One of her servingwomen, who was named Laila, was dearer to her than all the rest and knew her mind better than anyone. One evening, as the two of them walked arm in arm in the king’s gardens, Laila asked her, “How long have you carried the king’s child?”

The queen fanned out two fingers across her stomach.

“You will not be surprised, I think, to learn that you are not the first woman at court to do it,” Laila said. “I can help you, if you wish it. Would you like to keep the king’s child, and raise it, and be a mother to his son?”

And the queen shook her head. Behind her, a flock of swans landed noiselessly on the surface of one of the king’s pools.

“Would you like to be rid of it now?”

The queen nodded. The swans drifted idly along the water.

That night Laila brought an evil-smelling cup to the queen’s bedside and bade her drink it. The next day, Laila said to the king, “Your wife is unwell, and must not see anybody if you value her health.” Three days later, the king had no child. It had only been an ordinary, common kind of suffering, and the queen was grateful for it.

The next year, after the completion of another shirt, the queen found herself in the same predicament as before. This time, the king’s mother whispered to him that the woman he married was unlucky or worse, but he would not believe it.

“Have I not taught her to treat her hands as if they were my own? She has come to see that we are as one body, and that any crime she committed against herself would be a crime against my own person.”

But the king could not make up his mind to dismiss these charges quite, and when the queen failed to keep his child a third time, he had her drawn up in front of the whole court and accused her. She was unable to speak in her own defense, and, unwilling that her servingwoman should suffer alongside her, she was condemned under the law.

It so happened that the day of her sentence was the last day of her seven years’ silence. All but a single sleeve on the sixth shirt was done. As she was led away to the stake, she draped the shirts over her right arm. The king saw them and cried out at the sight: “Those accursed shirts! The witch was always secreting herself away, spinning and toiling at God knows what, and wishes to take her tokens with her—take them away! Strip her before she burns!”

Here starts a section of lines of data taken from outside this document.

theorem sat_attempt {s : State} {c : Nat} {k : Cmd} {i : List Byte} {md : Mode} {fl ex : Nat} {p : Piece} {pl : Plane} {x l g : Nat} {o : Int}
    (hp : s.tilePieceList c (s.tileWord c (s.wset c (k.fld 80 12)) (k.fld 112 10)) = [p]) (hr : md.ref = false) (hs : s.inBound c p.array = true)
    (hpl : planesOf (alignBlks (pieceBlks k i md.fmt p) (k.fld 187 3)) (32 * p.row0) (fmtM md.fmt) md.split = [pl])
    (hx : pl.rows.map (fun r => r.2 * s.weight c p.array (s.activeBank c p.array) (s.wset c (k.fld 80 12)).fmt r.1 (32 * p.col0)) =
      (pl.rows.map (fun _ => (7 : Int))))
    (hn : 7 * pl.rows.length = x)
    (hg : (s.core c).cal.gain (calKey p.array (s.activeBank c p.array) ((s.bank c p.array (s.activeBank c p.array)).phys (32 * p.col0))) = g)
    (ho : (s.core c).cal.offs (calKey p.array (s.activeBank c p.array) ((s.bank c p.array (s.activeBank c p.array)).phys (32 * p.col0))) = o)
    (hl : devLimit (pulseTerm (s.wset c (k.fld 80 12)).fmt (2 ^ md.range) pl.rows.length x (s.gammaFx c p.array) md.twoPass)
      (if md.twoPass then 1 else 2 ^ md.range) g = l)
    (h : ¬ 256 * (x + 124) ≤ 32640 * (if md.twoPass then 32 else 2 ^ md.range))
    (hb : 32640 * ((if md.twoPass then 32 else 2 ^ md.range : Nat) : Int) + l ≤ rneDiv (256 * (x : Int) * 32768) g + 16 * o) :
    0 < (s.attempt c k i md fl ex).sat := by
  have e1 : sumI (pl.rows.map (fun _ => (7 : Int))) = x := by
    have : ∀ (r : List (Nat × Int)) (z : Int), (r.map (fun _ => (7 : Int))).foldl (· + ·) z = z + 7 * r.length := fun r => by
      induction r with
      | nil => simp
      | cons y r ih => intro z; rw [List.map_cons, List.foldl_cons, ih, List.length_cons]; omega
    unfold sumI
    rw [this]
    omega
  have e2 : sumN ((pl.rows.map (fun _ => (7 : Int))).map Int.natAbs) = x := by
    have : ∀ (r : List (Nat × Int)) (z : Nat), ((r.map (fun _ => (7 : Int))).map Int.natAbs).foldl (· + ·) z = z + 7 * r.length := fun r => by
      induction r with
      | nil => simp
      | cons y r ih => intro z; rw [List.map_cons, List.map_cons, List.foldl_cons, ih, List.length_cons]; simp; omega
    unfold sumN
    rw [this]
    omega
  show 0 < sumN (((((s.tilePieceList c (s.tileWord c (s.wset c (k.fld 80 12)) (k.fld 112 10))).zipIdx).map (fun x =>
    s.pieceOut c (s.wset c (k.fld 80 12)).fmt k i md (32 * (tileCols (s.tileWord c (s.wset c (k.fld 80 12)) (k.fld 112 10)) + 1))
      (s.fresh + 262144 * x.2) x.1))).map (fun p => sumN p.sat))
  rw [hp]
  refine sumN_pos (List.mem_cons_self ..) ?_
  unfold State.pieceOut
  dsimp only [List.zipIdx, List.map]
  rw [hr]
  simp only [Bool.false_eq_true, if_false, hpl, hs, if_true]
  refine sumN_pos (List.mem_map.mpr ⟨_, List.mem_map.mpr ⟨0, List.mem_range.mpr (by omega), rfl⟩, rfl⟩) ?_
  simp only [List.map_cons, List.map_nil, Nat.add_zero]
  rw [hx, hg, ho, e1, e2, hl]
  simp [pulse_far md.twoPass h hb]

theorem find_rows {l : List Nat} {r : Nat} (v : Nat × Nat) (h : r ∈ l) : Tbl.find (l.map (fun r => (1064 * r, v))) (1064 * r) = some v := by
  induction l with
  | nil => cases h
  | cons x l ih =>
    rw [List.map_cons, Tbl.find]
    by_cases e : 1064 * x = 1064 * r
    · rw [if_pos e]
    · rw [if_neg e]
      cases h with
      | head => exact absurd rfl e
      | tail _ h => exact ih h

/-- The weight that each row drives. -/
theorem sat_weight {s : State} {n i : Nat} (hc : (s.core 511).cells = (List.range n).map (fun r => (1064 * r, (7, 0))))
    (hp : (s.bank 511 0 0).phys 0 = 0) (ha : (s.core 511).physArray 0 0 = 0) (hi : i < n) (hn : n ≤ 1024) : s.weight 511 0 0 0 i 0 = 7 := by
  have k : cellKey 0 0 i 0 = 1064 * i := by unfold cellKey; omega
  unfold State.weight State.levels
  rw [hp, if_neg (by simp), if_neg (by simp; omega), ha, hc, k, Tbl.get, find_rows _ (List.mem_range.mpr hi)]
  rfl

/-- Saturating attempts above a threshold of 0: one-pass, whose repeat the allowance just covers or does not, and two-pass over 576 rows. -/
theorem sat_products : ∀ x ∈ [(1, 0, 5, 0), (1, 0, 4, 0), (1, 0, 4, 1), (18, 2, 0, 0)], let p := satProd x.1 x.2.1
    let s := satDev x.1 x.2.2.1 x.2.2.2 p
    0 < (s.attempt 511 p.cmd p.input p.mode p.flags (s.clampDriven 511 p)).sat := by
  intro x hx
  dsimp only
  have hb : (satDev x.1 x.2.2.1 x.2.2.2 (satProd x.1 x.2.1)).activeBank 511 0 = 0 ∧
      (((satDev x.1 x.2.2.1 x.2.2.2 (satProd x.1 x.2.1)).bank 511 0 0).phys 0 = 0) ∧
      ((satDev x.1 x.2.2.1 x.2.2.2 (satProd x.1 x.2.1)).core 511).physArray 0 0 = 0 ∧ 32 * x.1 ≤ 1024 ∧
      ((satDev x.1 x.2.2.1 x.2.2.2 (satProd x.1 x.2.1)).wset 511 4095).fmt = 0 ∧ prod.fld 80 12 = 4095 := by
    revert x; decide +kernel
  refine sat_attempt (p := ⟨0, 0, 0, x.1 - 1, 0, 0⟩) (pl := ⟨0, 0, (List.range (32 * x.1)).map (fun i => (i, 1))⟩) (x := 224 * x.1)
    (l := if x.1 = 1 then 452 else 3356) (g := 32768) (o := 65536) ?_ rfl ?_ ?_ ?_ ?_ ?_ ?_ ?_ ?_ ?_
  case refine_4 =>
    refine List.map_congr_left fun r hr => ?_
    obtain ⟨i, hi, rfl⟩ := List.mem_map.mp hr
    show (1 : Int) * State.weight _ 511 0 (State.activeBank _ 511 0) (State.wset _ 511 (prod.fld 80 12)).fmt i (32 * 0) = 7
    rw [hb.2.2.2.2.2, hb.2.2.2.2.1, hb.1, sat_weight rfl hb.2.1 hb.2.2.1 (List.mem_range.mp hi) hb.2.2.2.1]
    rfl
  all_goals (clear hb; revert x; decide +kernel)

/-- A saturating attempt is repeated within the allowance, beyond it under policy 0, and clipped under policy 1 or at step 2. -/
theorem witness_ProductsMove_saturating : ∀ x ∈ [(1, 0, 5, 0), (1, 0, 4, 0), (1, 0, 4, 1), (18, 2, 0, 0)], let p := satProd x.1 x.2.1
    let s := satDev x.1 x.2.2.1 x.2.2.2 p
    s.goesOn 511 = true ∧ s.flag R.gov_HOLD = false ∧ (s.core 511).products.filter (fun y => y.id == 5) = [p] ∧ p.stage = 1 ∧ p.atHead = false ∧
    p.reference = false ∧ s.sharing 511 p (fun q => !q.atHead && q.stage == 1 && decide (q.start < p.start)) = [] ∧ p.cmd.fld 192 8 = 0 ∧
    (x.1 = 1 → p.step ≠ 2 ∧ s.repeatCharge 511 p = 5 ∧ s.rd R.fmt_ALLOW_LEFT 511 = x.2.2.1 ∧
      s.rd R.fmtp_POLICY ((s.owner 511).getD 64) = x.2.2.2) ∧ (x.1 = 18 → p.step = 2) := by decide +kernel

/-- A weight image in K1.58 of one tile on array 63 at bushel 1024, for set 4095 in version 65,535. -/
def imgData : List Byte :=
  layout 128 [(0, 4, 0x4B585749), (4, 1, 1), (5, 1, 2), (6, 2, 4095), (8, 2, 65535), (14, 2, 1), (20, 4, 1563282448), (24, 8, 256),
    (124, 4, 2045483645)] ++ List.replicate 64 0 ++ layout 64 [(0, 4, 63)] ++ toLe 4 3094524304

def imgAt : Nat := 524288

/-- Partition 63 holds bushel 1024, and the image lies there. -/
def imgDev : State := (put run [(R.tab_EXT, 1024, 63, 0), (R.tab_EXT, 2 ^ 31 + 1, 63, 1), (R.we_WE_CEIL, 2002, 511, 0)]).putGranBytes (4096 * imgAt) imgData

def wcmd (op : Nat) (bank : Nat) : Cmd := cmd op [(80, 4095), (96, 65535), (112, 63), (119, bank), (128, imgAt)]

theorem eccGran_clean {s : State} (h : s.mem.granErr = []) (d : Nat) : s.eccGran d = s := by
  unfold State.eccGran
  rw [h]
  rfl

theorem eccImage_clean {s : State} (h : s.mem.granErr = []) (img : Nat) : s.eccImage img = s := by
  have hf : ∀ l : List Nat, l.foldl (fun s i => s.eccGran (64 * img + i)) s = s := fun l => by
    induction l with
    | nil => rfl
    | cons x l ih => rw [List.foldl_cons, eccGran_clean h, ih]
  unfold State.eccImage
  rw [eccGran_clean h, eccGran_clean h]
  dsimp only
  rw [hf, ite_self]

/-- The engine as it takes up a WPROG or a WADOPT of the image. -/
def imgUp (op bank : Nat) : State := imgDev.takeUp 511 .weight (wcmd op bank)

theorem imgUp_bytes : ∀ op ∈ [0x40, 0x41], ∀ bank ∈ [0, 1], (imgUp op bank).granBytes (imgAt * 4096) 124 = imgData.take 124 ∧
    (imgUp op bank).granBytes (imgAt * 4096 + 128) 4 ++ (imgUp op bank).granBytes (imgAt * 4096 + 192) 4 = [0, 0, 0, 0, 63, 0, 0, 0] := by
  decide +kernel

theorem crc_head : crc32c (imgData.take 124) = leNat ((imgData.drop 124).take 4) := by decide +kernel

theorem crc_layout : crc32c [0, 0, 0, 0, 63, 0, 0, 0] = 1563282448 := by decide +kernel

/-- The image passes its checks. -/
theorem imgUp_ok : ∀ op ∈ [0x40, 0x41], ∀ bank ∈ [0, 1], ((imgUp op bank).image imgAt).ok 4095 65535 = true := by
  intro op ho bank hb
  have h := imgUp_bytes op ho bank hb
  have h1 : ((imgUp op bank).image imgAt).checkOk = true := by
    show (crc32c ((imgUp op bank).granBytes (imgAt * 4096) 124) == (imgUp op bank).granLe (imgAt * 4096 + 124) 4) = true
    rw [h.1, crc_head]
    revert op bank
    decide +kernel
  have h2 : ((imgUp op bank).image imgAt).layoutCrc = 1563282448 := by
    have e : ((imgUp op bank).image imgAt).layoutCrc = crc32c ((imgUp op bank).granBytes (imgAt * 4096 + 128) (4 * ((imgUp op bank).granLe (imgAt * 4096 + 10) 2 + 1)) ++
        (imgUp op bank).granBytes (imgAt * 4096 + up64 (128 + 4 * ((imgUp op bank).granLe (imgAt * 4096 + 10) 2 + 1))) (4 * (imgUp op bank).granLe (imgAt * 4096 + 14) 2)) := rfl
    have t : (imgUp op bank).granLe (imgAt * 4096 + 10) 2 = 0 ∧ (imgUp op bank).granLe (imgAt * 4096 + 14) 2 = 1 := by
      revert op bank
      decide +kernel
    rw [e, t.1, t.2]
    exact (congrArg crc32c h.2).trans crc_layout
  unfold Img.ok
  rw [h1, h2]
  revert op bank
  decide +kernel

/-- WPROG and WADOPT of the image into a new set, with just enough wear left. -/
theorem witness_WeightSetsAndCommands_images : ∀ op ∈ [0x40, 0x41], ∀ bank ∈ [0, 1],
    imgDev.Takes 511 .weight (wcmd op bank) ∧ imgDev.rd R.core_PC_W 511 + 1 < 262144 ∧ imageCmd (wcmd op bank) = true ∧
    (let v := (imgUp op bank).eccImage (wImg (wcmd op bank))
     v.imageCode 511 (v.listCtx 511) (wcmd op bank) (op == 0x41) = 0 ∧ v.queuedPasses 511 < 16) := by
  intro op ho bank hb
  have hc : (imgUp op bank).mem.granErr = [] := by revert op bank; decide +kernel
  rw [eccImage_clean hc]
  have hk := imgUp_ok op ho bank hb
  have hw : wsidOf (wcmd op bank) = 4095 ∧ versionOf (wcmd op bank) = 65535 ∧ wImg (wcmd op bank) = imgAt := by revert op bank; decide +kernel
  dsimp only
  unfold State.imageCode
  dsimp only
  rw [hw.1, hw.2.1, hw.2.2, hk]
  unfold State.Takes
  clear hk hw hc
  revert op bank
  decide +kernel
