-- ==== Sys2Proof/Machine/Crypto.lean ====
section
/-! DEFINITION. SHA-256, SHA-384, HMAC, HKDF and the AES key wrap that R198, R296, R301, R406, R417 and R423 name: their arithmetic is that of
the public standards the manual cites (PRESUMED, see notes/assumptions), and the CRC-32C and CRC-16 registers of R193. -/

namespace Sys2Proof.Machine

/-- The largest `t` below `2 ^ n + acc` with `t ^ e ≤ x`, found bit by bit from the top. -/
def rootFloor (e x n acc : Nat) : Nat :=
  match n with
  | 0 => acc
  | n + 1 => rootFloor e x n (if (acc + 2 ^ n) ^ e ≤ x then acc + 2 ^ n else acc)
/-- The first `w` bits behind the binary point of the `e`-th root of `p`: FIPS 180-4 takes its constants so. -/
def rootBits (e w p : Nat) : Nat := rootFloor e (p * 2 ^ (e * w)) (w + 5) 0 % 2 ^ w
/-- The primes below 410, of which there are 80. -/
def smallPrimes : List Nat :=
  (List.range 410).filter (fun p => 2 ≤ p && (List.range p).all (fun d => d < 2 || p % d ≠ 0))

/-- What sets the two digests of the SHA-2 family used here apart: the word's width, the rounds, the prime its initial value starts
with, and the turns of the four mixing functions (the last entry of `s0` and `s1` is a shift). -/
structure ShaKind where
  w : Nat
  rounds : Nat
  first : Nat
  b0 : List Nat
  b1 : List Nat
  s0 : List Nat × Nat
  s1 : List Nat × Nat
  deriving DecidableEq, Repr
/-- SHA-256 (R198). -/
def sha256Kind : ShaKind := ⟨32, 64, 0, [2, 13, 22], [6, 11, 25], ([7, 18], 3), ([17, 19], 10)⟩
/-- SHA-384 (R406, R417). -/
def sha384Kind : ShaKind := ⟨64, 80, 8, [28, 34, 39], [14, 18, 41], ([1, 8], 7), ([19, 61], 6)⟩

/-- A word of `w` bits turned right by `n`. -/
def turnR (w x n : Nat) : Nat := (x >>> n) ||| ((x <<< (w - n)) % 2 ^ w)
/-- The exclusive or of a word's turns. -/
def turns (w x : Nat) (ns : List Nat) : Nat := ns.foldl (fun z n => z ^^^ turnR w x n) 0
/-- A schedule mix: two turns and a shift. -/
def schedMix (w x : Nat) (m : List Nat × Nat) : Nat := turns w x m.1 ^^^ (x >>> m.2)

/-- The working words: the last four values of the upper chain and of the lower chain, newest first. -/
abbrev ShaChains := List Nat × List Nat
/-- One round with the sum of its constant and its schedule word. -/
def shaTurn (k : ShaKind) (kx : Nat) (c : ShaChains) : ShaChains :=
  let u := fun (i : Nat) => c.1.getD i 0
  let v := fun (i : Nat) => c.2.getD i 0
  let t := v 3 + turns k.w (v 0) k.b1 + (v 2 ^^^ (v 0 &&& (v 1 ^^^ v 2))) + kx
  let n := t + turns k.w (u 0) k.b0 + ((u 0 &&& u 1) ||| (u 2 &&& (u 0 ||| u 1)))
  (n % 2 ^ k.w :: c.1.take 3, (u 3 + t) % 2 ^ k.w :: c.2.take 3)
/-- The rounds over the constants `ks`, with the sliding window of sixteen schedule words. -/
def shaRun (k : ShaKind) (ks win : List Nat) (c : ShaChains) : ShaChains :=
  match ks with
  | [] => c
  | q :: ks =>
    let x := fun (i : Nat) => win.getD i 0
    let n := (x 0 + schedMix k.w (x 1) k.s0 + x 9 + schedMix k.w (x 14) k.s1) % 2 ^ k.w
    shaRun k ks (win.drop 1 ++ [n]) (shaTurn k (q + x 0) c)
/-- `n` blocks of sixteen words each, with the round constants at hand. -/
def shaFeed (k : ShaKind) (ks : List Nat) (n : Nat) (bs : List Byte) (c : ShaChains) : ShaChains :=
  match n with
  | 0 => c
  | n + 1 =>
    let win := (List.range 16).map (fun i => beAt bs (i * (k.w / 8)) (k.w / 8))
    let q := shaRun k ks win c
    let add := List.zipWith (fun x y => (x + y) % 2 ^ k.w)
    shaFeed k ks n (bs.drop (2 * k.w)) (add c.1 q.1, add c.2 q.2)
/-- The digest's eight words as bytes. -/
def shaDigest (k : ShaKind) (m : List Byte) : List Byte :=
  let blk := 2 * k.w
  let len := m.length + 1 + k.w / 4
  let q := m ++ 0x80 :: List.replicate ((blk - len % blk) % blk) 0 ++ beBytes (k.w / 4) (8 * m.length)
  let iv := ((smallPrimes.drop k.first).take 8).map (rootBits 2 k.w)
  let ks := (smallPrimes.take k.rounds).map (rootBits 3 k.w)
  let r := shaFeed k ks (q.length / blk) q (iv.take 4, iv.drop 4)
  (r.1 ++ r.2).flatMap (beBytes (k.w / 8))

/-- SHA-256 of a byte string, 32 bytes. -/
def sha256 (m : List Byte) : List Byte := shaDigest sha256Kind m
/-- SHA-384 of a byte string, 48 bytes: the first six words of its chains. -/
def sha384 (m : List Byte) : List Byte := (shaDigest sha384Kind m).take 48

/-- HMAC-SHA-256 (R198, R296). -/
def hmacSha256 (key m : List Byte) : List Byte :=
  let k := if key.length > 64 then sha256 key else key
  let k := k ++ List.replicate (64 - k.length) 0
  sha256 (k.map (· ^^^ 0x5C) ++ sha256 (k.map (· ^^^ 0x36) ++ m))

/-- HKDF-SHA-256 with a 32-byte output (R301). -/
def hkdf32 (ikm salt info : List Byte) : List Byte :=
  let prk := hmacSha256 (if salt.isEmpty then List.replicate 32 0 else salt) ikm
  hmacSha256 prk (info ++ [0x01])

/-- The bytes of an ASCII text. -/
def asciiBytes (t : String) : List Byte := t.toList.map (fun ch => BitVec.ofNat 8 ch.toNat)

/-- Product in the field of AES. -/
def gfMulN (n : Nat) (a b acc : Byte) : Byte :=
  match n with
  | 0 => acc
  | n + 1 =>
    let acc := if b.getLsbD 0 then acc ^^^ a else acc
    let a2 := if a.getLsbD 7 then (a <<< 1) ^^^ 0x1B else a <<< 1
    gfMulN n a2 (b >>> 1) acc
/-- Product in the field of AES. -/
def gfMul (a b : Byte) : Byte := gfMulN 8 a b 0
/-- Inverse in the field of AES: the 254th power. -/
def gfInv (a : Byte) : Byte :=
  let a2 := gfMul a a
  let a4 := gfMul a2 a2
  let a8 := gfMul a4 a4
  let a16 := gfMul a8 a8
  let a32 := gfMul a16 a16
  let a64 := gfMul a32 a32
  let a128 := gfMul a64 a64
  gfMul a128 (gfMul a64 (gfMul a32 (gfMul a16 (gfMul a8 (gfMul a4 a2)))))
/-- The AES substitution box. -/
def aesSub (x : Byte) : Byte :=
  let y := gfInv x
  y ^^^ y.rotateLeft 1 ^^^ y.rotateLeft 2 ^^^ y.rotateLeft 3 ^^^ y.rotateLeft 4 ^^^ 0x63
/-- The inverse substitution box. -/
def aesInvSub (x : Byte) : Byte := gfInv (x.rotateLeft 1 ^^^ x.rotateLeft 3 ^^^ x.rotateLeft 6 ^^^ 0x05)

/-- Expand an AES-256 key schedule (words, newest first) by `n` words; `i` is the number of the next word. -/
def aesExpand (n i : Nat) (rc : Byte) (w : List (List Byte)) : List (List Byte) :=
  match n with
  | 0 => w
  | n + 1 =>
    let t := w.getD 0 []
    let o := w.getD 7 []
    let u := if i % 8 = 0 then
        ((t.drop 1 ++ t.take 1).map aesSub).zipWith (· ^^^ ·) [rc, 0, 0, 0]
      else if i % 8 = 4 then t.map aesSub else t
    aesExpand n (i + 1) (if i % 8 = 0 then gfMul rc 2 else rc) (o.zipWith (· ^^^ ·) u :: w)
/-- The 15 round keys of AES-256, last first. -/
def aesKeysRev (key : List Byte) : List (List Byte) :=
  let w0 := ((List.range 8).map (fun i => slice key (4 * i) 4)).reverse
  let ws := (aesExpand 52 8 1 w0).reverse
  ((List.range 15).map (fun r => ((ws.drop (4 * r)).take 4).flatten)).reverse
/-- Inverse ShiftRows and SubBytes of a 16-byte state (columns of four). -/
def aesInvShiftSub (st : List Byte) : List Byte :=
  (List.range 16).map (fun i => aesInvSub (st.getD ((i + 16 - 4 * (i % 4)) % 16) 0))
/-- Inverse MixColumns of a 16-byte state. -/
def aesInvMix (st : List Byte) : List Byte :=
  (List.range 16).map (fun i =>
    let c := i / 4 * 4
    let g := fun (j : Nat) => st.getD (c + (i + j) % 4) 0
    gfMul 0x0E (g 0) ^^^ gfMul 0x0B (g 1) ^^^ gfMul 0x0D (g 2) ^^^ gfMul 0x09 (g 3))
/-- The rounds of AES decryption, over the round keys still to apply. -/
def aesDecRounds (ks : List (List Byte)) (st : List Byte) : List Byte :=
  match ks with
  | [] => st
  | [k] => (aesInvShiftSub st).zipWith (· ^^^ ·) k
  | k :: r => aesDecRounds r (aesInvMix ((aesInvShiftSub st).zipWith (· ^^^ ·) k))
/-- AES-256 decryption of one block. -/
def aesDec (key blk : List Byte) : List Byte :=
  match aesKeysRev key with
  | [] => blk
  | k :: r => aesDecRounds r (blk.zipWith (· ^^^ ·) k)

/-- The unwrapping steps of RFC 3394, from step `t` = 6n down to 1, over A and the n blocks R. -/
def unwrapSteps (kek : List Byte) (n t : Nat) (a : List Byte) (r : List (List Byte)) : List Byte × List (List Byte) :=
  match t with
  | 0 => (a, r)
  | t + 1 =>
    let i := t % n
    let x := (a.zipWith (· ^^^ ·) (beBytes 8 (t + 1))) ++ r.getD i []
    let b := aesDec kek x
    unwrapSteps kek n t (b.take 8) (r.set i (b.drop 8))
/-- AES key unwrap of RFC 3394: the key, or none when the integrity check fails (R301). -/
def aesUnwrap (kek w : List Byte) : Option (List Byte) :=
  let n := w.length / 8 - 1
  let r := (List.range n).map (fun i => slice w (8 * (i + 1)) 8)
  let q := unwrapSteps kek n (6 * n) (w.take 8) r
  if q.1 = List.replicate 8 0xA6 then some q.2.flatten else none

/-- One bit of a reflected CRC register. -/
def crcBitR (poly : Nat) (n : Nat) (r : Nat) : Nat :=
  match n with
  | 0 => r
  | n + 1 => crcBitR poly n (if r % 2 = 1 then (r / 2) ^^^ poly else r / 2)
/-- One byte into a reflected CRC register. -/
def crcByteR (poly r : Nat) (b : Byte) : Nat := crcBitR poly 8 (r ^^^ b.toNat)
/-- CRC-32C (Castagnoli, reflected, initial value and final inversion all ones: R193). -/
def crc32c (bs : List Byte) : Nat := (bs.foldl (crcByteR 0x82F63B78) 0xFFFFFFFF) ^^^ 0xFFFFFFFF

end Sys2Proof.Machine
end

She closed her eyes and heard the sound of wings. Before one of his men could reach her, the six swans landed in a circle at her feet, and her heart sang for joy. She threw a shirt over each of their heads, and the crowd drew back.

All her brothers stood before her, tall and clear-eyed and beautiful. One of them grabbed the king by the scruff of the neck and held him near the fire intended for her.

“Sister,” he said, “is it your wish that this man should live? Only say the word, and we will spare him.”

And she said nothing.

“You need not fear to speak now,” Elyas told her, putting his arm around her. His shirt had lacked only one sleeve, and in place of the other arm, he retained a swan’s wing, which he kept folded at his side. “The time is over, and you have suffered beautifully. There is no reason to hold your silence any longer.”

The king struggled in her brother’s grip. “Woman—woman—use the tongue in your head!” He hurled every invective imaginable at her—accusing her of spite, of obstinacy, of wretched ingratitude, of heartlessness, of a lack of womanly affection, of coldness—and she heard them all.

“Perhaps she would rather save her first words for something more deserving,” Elyas said.

“Sister,” her brother said, “I begin to weary of the tender embraces of this kicking jackass, and I think I know how to address our situation. Say the word if you wish to spare him. Say nothing and I shall consign him to the flames and wish him the very best of luck with them.”

She looked at her brother and was startled into smiling. She smiled at all her brothers then. She smiled at her husband, too. She said nothing. The flames grew very hot and very high.